Historical Climate Change, Weighing Galaxies, Great Lakes Water Rights. April 27, 2018, Part 1
It’s not uncommon these days to hear scientists and journalists say that our planet is experiencing record-setting temperatures due to climate change. But they’re talking about a small part of Earth’s history—human history. The story of the earth’s climate contains much more than what human beings have recorded. In their new book, Weather: An Illustrated History, longtime climate reporter Andrew Revkin and co-author Lisa Mechaley track the incredible range of climate history. They condense that history—from the formation of Earth’s early atmosphere to the invention of temperature, the tracking of tornados and the discovery of greenhouse gases—into a digestible timeline of 100 weather-related events.

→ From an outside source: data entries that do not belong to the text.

theorem State.posCheck_quiet {s0 : State} {s : State} {a1 : ℕ} (h : Quiet s0 s) :
    Quiet s0 (State.posCheck s a1) := by
  unfold State.posCheck
  repeat' first
    | with_reducible assumption
    | with_reducible apply State.wr_quiet
    | with_reducible apply State.bump_quiet
    | with_reducible apply State.flag_quiet
    | with_reducible apply State.posCorrect_quiet
    | with_reducible refine State.onlyIf_quiet ?_ (fun x_ k => ?_)
    | with_reducible apply State.posFault_quiet
    | with_reducible apply quiet_ite
    | fail_if_no_progress beta_reduce
    | split

theorem State.posIndex_quiet {s0 : State} {s : State} {a1 : ℕ} (h : Quiet s0 s) :
    Quiet s0 (State.posIndex s a1) := by
  unfold State.posIndex
  repeat' first
    | with_reducible assumption
    | with_reducible apply State.emuIndex_quiet
    | with_reducible apply State.posReference_quiet
    | with_reducible apply State.posCheck_quiet
    | with_reducible apply quiet_ite

theorem State.posAbz_quiet {s0 : State} {s : State} {a1 : ℕ} {a2 : ℕ} {a3 : ℕ} (h : Quiet s0 s) :
    Quiet s0 (State.posAbz s a1 a2 a3) := by
  unfold State.posAbz
  repeat' first
    | with_reducible assumption
    | with_reducible refine State.onlyIf_quiet ?_ (fun x_ k => ?_)
    | with_reducible apply State.flag_quiet
    | with_reducible apply State.posFault_quiet
    | with_reducible apply State.posStep_quiet
    | with_reducible apply State.posIndex_quiet
    | with_reducible apply quiet_ite

theorem State.showValid_quiet {s0 : State} {s : State} {a1 : ℕ} (h : Quiet s0 s) :
    Quiet s0 (State.showValid s a1) := by
  unfold State.showValid
  repeat' first
    | with_reducible assumption
    | with_reducible apply State.wr_quiet

theorem State.hallCount_quiet {s0 : State} {s : State} {a1 : ℕ} {a2 : ℕ} {a3 : ℕ} (h : Quiet s0 s) :
    Quiet s0 (State.hallCount s a1 a2 a3) := by
  unfold State.hallCount
  repeat' first
    | with_reducible assumption
    | with_reducible apply State.wr_quiet

theorem State.posHall_quiet {s0 : State} {s : State} {a1 : ℕ} {a2 : ℕ} {a3 : ℕ} (h : Quiet s0 s) :
    Quiet s0 (State.posHall s a1 a2 a3) := by
  unfold State.posHall
  repeat' first
    | with_reducible assumption
    | with_reducible apply State.hallCount_quiet
    | with_reducible apply State.posFault_quiet
    | with_reducible apply State.flag_quiet
    | with_reducible apply State.emuFeed_quiet
    | with_reducible apply State.setPos_quiet
    | with_reducible refine State.onlyIf_quiet ?_ (fun x_ k => ?_)
    | with_reducible apply quiet_ite

theorem State.posTake_quiet {s0 : State} {s : State} {a1 : ℕ} {a2 : ℕ} {a3 : ℕ} (h : Quiet s0 s) :
    Quiet s0 (State.posTake s a1 a2 a3) := by
  unfold State.posTake
  repeat' first
    | with_reducible assumption
    | with_reducible apply State.showValid_quiet
    | with_reducible apply State.posAbz_quiet
    | with_reducible apply State.posHall_quiet
    | with_reducible apply quiet_ite
    | fail_if_no_progress beta_reduce
    | split

theorem State.posSample_quiet {s0 : State} {s : State} {a1 : ℕ} (h : Quiet s0 s) :
    Quiet s0 (State.posSample s a1) := by
  unfold State.posSample
  repeat' first
    | with_reducible assumption
    | with_reducible apply State.posTake_quiet
    | with_reducible apply State.setPos_quiet
    | with_reducible apply quiet_ite

theorem State.ssiCycle_quiet {s0 : State} {s : State} {a1 : ℕ} (h : Quiet s0 s) :
    Quiet s0 (State.ssiCycle s a1) := by
  unfold State.ssiCycle
  repeat' first
    | with_reducible assumption
    | with_reducible apply State.setPos_quiet
    | with_reducible apply quiet_ite

theorem State.posCycle_quiet {s0 : State} {s : State} {a1 : ℕ} (h : Quiet s0 s) :
    Quiet s0 (State.posCycle s a1) := by
  unfold State.posCycle
  repeat' first
    | with_reducible assumption
    | with_reducible apply State.posSample_quiet
    | with_reducible apply State.ssiCycle_quiet
    | with_reducible apply State.setPos_quiet
    | with_reducible apply State.wrI_quiet
    | with_reducible apply State.wr_quiet
    | with_reducible apply quiet_ite

theorem State.rsShow_quiet {s0 : State} {s : State} {a1 : ℕ} (h : Quiet s0 s) :
    Quiet s0 (State.rsShow s a1) := by
  unfold State.rsShow
  repeat' first
    | with_reducible assumption
    | with_reducible apply State.wrI_quiet
    | with_reducible apply State.wr_quiet

theorem State.rsValid_quiet {s0 : State} {s : State} {a1 : ℕ} (h : Quiet s0 s) :
    Quiet s0 (State.rsValid s a1) := by
  unfold State.rsValid
  repeat' first
    | with_reducible assumption
    | with_reducible apply State.wr_quiet

theorem State.rsEnable_quiet {s0 : State} {s : State} {a1 : ℕ} (h : Quiet s0 s) :
    Quiet s0 (State.rsEnable s a1) := by
  unfold State.rsEnable
  repeat' first
    | with_reducible assumption
    | with_reducible apply State.flag_quiet
    | with_reducible refine State.claimAll_quiet ?_ (fun x_ k => ?_) (fun x_ k => ?_)
    | with_reducible apply State.rsValid_quiet
    | with_reducible apply State.wr_quiet
    | with_reducible apply State.setRsv_quiet
    | with_reducible apply id_quiet
    | with_reducible apply quiet_ite

theorem State.rsFault_quiet {s0 : State} {s : State} {a1 : ℕ} {a2 : ℕ} (h : Quiet s0 s) :
    Quiet s0 (State.rsFault s a1 a2) := by
  unfold State.rsFault
  repeat' first
    | with_reducible assumption
    | with_reducible apply State.wr_quiet
    | with_reducible apply State.flag_quiet

theorem State.rowTrack_quiet {s0 : State} {s : State} {a1 : ℕ} {a2 : ℤ} {a3 : ℤ} (h : Quiet s0 s) :
    Quiet s0 (State.rowTrack s a1 a2 a3) := by
  unfold State.rowTrack
  repeat' first
    | with_reducible assumption
    | with_reducible apply State.setRowRs_quiet

theorem State.rsJudge_quiet {s0 : State} {s : State} {a1 : ℕ} (h : Quiet s0 s) :
    Quiet s0 (State.rsJudge s a1) := by
  unfold State.rsJudge
  repeat' first
    | with_reducible assumption
    | with_reducible apply State.flag_quiet
    | with_reducible apply State.rsFault_quiet
    | with_reducible apply State.wr_quiet
    | with_reducible refine State.onlyIf_quiet ?_ (fun x_ k => ?_)
    | with_reducible apply State.rsValid_quiet
    | with_reducible apply quiet_ite

theorem State.rsTrack_quiet {s0 : State} {s : State} {a1 : ℕ} {a2 : ℤ} {a3 : ℤ} (h : Quiet s0 s) :
    Quiet s0 (State.rsTrack s a1 a2 a3) := by
  unfold State.rsTrack
  repeat' first
    | with_reducible assumption
    | with_reducible apply State.wr_quiet
    | with_reducible apply State.setRsv_quiet

theorem State.rsCycle_quiet {s0 : State} {s : State} {a1 : ℕ} (h : Quiet s0 s) :
    Quiet s0 (State.rsCycle s a1) := by
  unfold State.rsCycle
  repeat' first
    | with_reducible assumption
    | with_reducible apply State.rsShow_quiet
    | with_reducible apply State.setRsv_quiet
    | with_reducible apply quiet_ite

theorem State.emuCycle_quiet {s0 : State} {s : State} {a1 : ℕ} (h : Quiet s0 s) :
    Quiet s0 (State.emuCycle s a1) := by
  unfold State.emuCycle
  repeat' first
    | with_reducible assumption
    | with_reducible apply State.setEmu_quiet
    | with_reducible apply State.emuCount_quiet
    | with_reducible apply quiet_ite
    | fail_if_no_progress beta_reduce
    | split

theorem State.rsClear_quiet {s0 : State} {s : State} {a1 : ℕ} (h : Quiet s0 s) :
    Quiet s0 (State.rsClear s a1) := by
  unfold State.rsClear
  repeat' first
    | with_reducible assumption
    | with_reducible apply State.flag_quiet
    | with_reducible apply State.rsValid_quiet
    | with_reducible apply State.wr_quiet
    | with_reducible apply quiet_ite

theorem State.posRaw_quiet {s0 : State} {s : State} {a1 : ℕ} {a2 : ℕ} (h : Quiet s0 s) :
    Quiet s0 (State.posRaw s a1 a2) := by
  unfold State.posRaw
  repeat' first
    | with_reducible assumption
    | with_reducible apply State.setPos_quiet

theorem State.ssiGood_quiet {s0 : State} {s : State} {a1 : ℕ} {a2 : ℕ} {a3 : ℕ} {a4 : ℕ} (h : Quiet s0 s) :
    Quiet s0 (State.ssiGood s a1 a2 a3 a4) := by
  unfold State.ssiGood
  repeat' first
    | with_reducible assumption
    | with_reducible apply State.setPos_quiet
    | with_reducible apply State.wr_quiet

theorem State.ssiRequest_quiet {s0 : State} {s : State} {a1 : ℕ} (h : Quiet s0 s) :
    Quiet s0 (State.ssiRequest s a1) := by
  unfold State.ssiRequest
  repeat' first
    | with_reducible assumption
    | with_reducible apply State.flag_quiet
    | with_reducible apply State.setPos_quiet
    | with_reducible apply quiet_ite

theorem State.ssiRequests_quiet {s0 : State} {s : State} {a1 : ℕ} (h : Quiet s0 s) :
    Quiet s0 (State.ssiRequests s a1) := by
  unfold State.ssiRequests
  repeat' first
    | with_reducible assumption
    | with_reducible refine State.onlyIf_quiet ?_ (fun x_ k => ?_)
    | with_reducible apply State.ssiRequest_quiet
    | with_reducible refine foldEach_quiet (fun a t k => ?_) _ ?_
    | with_reducible apply quiet_ite

theorem State.ssiBad_quiet {s0 : State} {s : State} {a1 : ℕ} (h : Quiet s0 s) :
    Quiet s0 (State.ssiBad s a1) := by
  unfold State.ssiBad
  repeat' first
    | with_reducible assumption
    | with_reducible refine State.onlyIf_quiet ?_ (fun x_ k => ?_)
    | with_reducible apply State.flag_quiet
    | with_reducible apply State.setPos_quiet
    | with_reducible apply State.posFault_quiet

theorem State.ssiFrame_quiet {s0 : State} {s : State} {a1 : ℕ} {a2 : ℕ} (h : Quiet s0 s) :
    Quiet s0 (State.ssiFrame s a1 a2) := by
  unfold State.ssiFrame
  repeat' first
    | with_reducible assumption
    | with_reducible apply State.setPos_quiet
    | with_reducible apply State.ssiBad_quiet
    | with_reducible apply State.ssiGood_quiet
    | with_reducible apply quiet_ite

theorem State.posEnable_quiet {s0 : State} {s : State} {a1 : ℕ} (h : Quiet s0 s) :
    Quiet s0 (State.posEnable s a1) := by
  unfold State.posEnable
  repeat' first
    | with_reducible assumption
    | with_reducible apply State.flag_quiet
    | with_reducible apply State.setPos_quiet
    | with_reducible apply State.showValid_quiet
    | with_reducible apply State.wr_quiet
    | with_reducible apply quiet_ite

theorem State.emuDisable_quiet {s0 : State} {s : State} {a1 : ℕ} (h : Quiet s0 s) :
    Quiet s0 (State.emuDisable s a1) := by
  unfold State.emuDisable
  repeat' first
    | with_reducible assumption
    | with_reducible apply State.releaseClaims_quiet
    | with_reducible apply State.wr_quiet
    | with_reducible apply State.setEmu_quiet
    | with_reducible apply quiet_ite

theorem State.emuEnable_quiet {s0 : State} {s : State} {a1 : ℕ} (h : Quiet s0 s) :
    Quiet s0 (State.emuEnable s a1) := by
  unfold State.emuEnable
  repeat' first
    | with_reducible assumption
    | with_reducible apply State.flag_quiet
    | with_reducible refine State.claimAll_quiet ?_ (fun x_ k => ?_) (fun x_ k => ?_)
    | with_reducible apply State.wr_quiet
    | with_reducible apply State.setEmu_quiet
    | with_reducible apply id_quiet
    | with_reducible apply quiet_ite

theorem State.posDisable_quiet {s0 : State} {s : State} {a1 : ℕ} (h : Quiet s0 s) :
    Quiet s0 (State.posDisable s a1) := by
  unfold State.posDisable
  repeat' first
    | with_reducible assumption
    | with_reducible apply State.flag_quiet
    | with_reducible apply State.showValid_quiet
    | with_reducible apply State.setPos_quiet
    | with_reducible apply State.wr_quiet
    | with_reducible apply quiet_ite

theorem State.posLoad_quiet {s0 : State} {s : State} {a1 : ℕ} {a2 : ℕ} (h : Quiet s0 s) :
    Quiet s0 (State.posLoad s a1 a2) := by
  unfold State.posLoad
  repeat' first
    | with_reducible assumption
    | with_reducible apply State.flag_quiet
    | with_reducible apply State.setPos_quiet
    | with_reducible apply State.showValid_quiet
    | with_reducible apply State.wr_quiet
    | with_reducible apply quiet_ite

theorem State.excTick_quiet {s0 : State} {s : State} {a1 : ℕ} (h : Quiet s0 s) :
    Quiet s0 (State.excTick s a1) := by
  unfold State.excTick
  repeat' first
    | with_reducible assumption
    | with_reducible apply State.setRsv_quiet
    | with_reducible apply quiet_ite

theorem State.posClear_quiet {s0 : State} {s : State} {a1 : ℕ} (h : Quiet s0 s) :
    Quiet s0 (State.posClear s a1) := by
  unfold State.posClear
  repeat' first
    | with_reducible assumption
    | with_reducible apply State.flag_quiet
    | with_reducible apply State.wr_quiet
    | with_reducible apply State.setPos_quiet
    | with_reducible apply State.showValid_quiet
    | with_reducible apply quiet_ite

theorem State.rsDisable_quiet {s0 : State} {s : State} {a1 : ℕ} (h : Quiet s0 s) :
    Quiet s0 (State.rsDisable s a1) := by
  unfold State.rsDisable
  repeat' first
    | with_reducible assumption
    | with_reducible apply State.flag_quiet
    | with_reducible apply State.rsValid_quiet
    | with_reducible apply State.wr_quiet
    | with_reducible apply State.releaseClaims_quiet
    | with_reducible apply quiet_ite

theorem State.mbShow_quiet {s0 : State} {s : State} {a1 : ℕ} (h : Quiet s0 s) :
    Quiet s0 (State.mbShow s a1) := by
  unfold State.mbShow
  repeat' first
    | with_reducible assumption
    | with_reducible apply State.wr_quiet

theorem State.mbEmpty_quiet {s0 : State} {s : State} {a1 : ℕ} (h : Quiet s0 s) :
    Quiet s0 (State.mbEmpty s a1) := by
  unfold State.mbEmpty
  repeat' first
    | with_reducible assumption
    | with_reducible apply State.wr2_quiet
    | with_reducible apply State.wr_quiet
    | with_reducible apply State.mbShow_quiet
    | with_reducible refine foldEach_quiet (fun a t k => ?_) _ ?_

theorem State.mbNotify_quiet {s0 : State} {s : State} {a1 : ℕ} (h : Quiet s0 s) :
    Quiet s0 (State.mbNotify s a1) := by
  unfold State.mbNotify
  repeat' first
    | with_reducible assumption
    | with_reducible apply State.wr_quiet
    | with_reducible apply State.flag_quiet
    | with_reducible apply State.closeSwitch_quiet
    | with_reducible apply quiet_ite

Science Friday is partnering with citizen science platform Zooniverse to help a team of astrophysicists identify galaxies showing an astronomical phenomenon known as gravitational lensing. Gravitational lensing occurs when the light coming from a galaxy, quasar, or other bright object is bent and distorted by a massive object in front of it, giving the light the appearance of passing through a “lens,” like how an image appears through a magnifying glass. These lenses are rare, but incredibly neat. So, a gravitational lens essentially allows us to weigh a galaxy. Pretty cool, right? But, we need your help to find more lenses! With the aid of the citizen science website Zooniverse, everyone can take part in this real, cutting-edge area of research. You can help contribute to making a real discovery!
Plus, on this week's State of Science, Foxconn's Lake Michigan bid raises questions about interpreting a young law—when water is public and when it isn't.